こどもと読むたくさんのふしぎ

福音館書店の月刊誌「たくさんのふしぎ」を読んだ記録です。

森をそだてる漁師の話(第132号)

わが家は転勤族のため、数年おきに日本各地を転々とする生活をしている。

新しい土地を巡る、旅のような暮らしも悪くはないが、一つの土地に根ざした生活にも憧れることがある。

先日、NHKの「小さな旅」で見たのは、開拓に入った土地で苦難の時代を分かち合い、以来60年もの付き合いになるという80代の女性たち。長年にわたる隣近所での付き合いには、わずらわしい部分も無いわけではないのだろうが、老後のおだやかな生活の中に苦楽を共にした茶飲み友達がいる、というのは心底うらやましいと思った。

土地の歴史を語れるのは、その土地に根付いて暮らしてきた老人たちだ。

「森をそだてる漁師の話」では、北海道はえりもにある百人浜の歴史について語られている。移住して生きていくのに精一杯、という状況から森が無くなっていったこと。森が無くなったせいで、生活の糧を失ったこと。もう一度森を再生するため、試行錯誤しながら作業を重ねていったこと…。

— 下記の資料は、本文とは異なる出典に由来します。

-- ==== Sys2Proof/Machine/Step.lean ====
section
/-!
DEFINITION. One step of the block: the command at the front of the queue, or one PLU cycle of idling.
-/

namespace Sys2Proof.Machine

/-- One step.  The front command runs on the state with the rest of the queue; on an empty queue one PLU cycle passes
(R10, R256; DESIGN CHOICE, log entry 5). -/
def step (s : State) : Host.Outcome State Fault Refusal :=
  match s.pending with
  | [] => .next (s.elapse 1)
  | c :: rest => exec c { s with pending := rest }

/-- The state with the command that a word spells at the front of its queue; unchanged, since no word spells one. -/
def State.withFetchWord (s : State) (nbits w : Nat) : State :=
  match decodeTableWord nbits w with
  | none => s
  | some c => { s with pending := c :: s.pending }

end Sys2Proof.Machine
end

百人浜の歴史を語るページは、暗めの色調のざっくりした油彩風の絵で描かれていて、当時の生活の苦闘がよく表現されていると思った。

百人浜の生き字引”である語り手の漁師は「森の10年は人間の1歳」と言う。えりもの緑化事業がスタートしたのは1953年。それから60年余りたった現在でも、えりもの森は人間の年齢で10歳にも満たない子供ということになる。森が「大人」になるにはとほうもない時間がかかるのだ。

 

子供が興味をひかれていたのは、やせ細った百人浜の森に追い打ちをかけることになった「バッタの大群」の話。バッタ好きの彼はいつかそのバッタの大群=群生相のトノサマバッタを見るのが夢だそうだ。当時の百人浜の人々にとっては夢、ではなく悪夢であっただろうが…。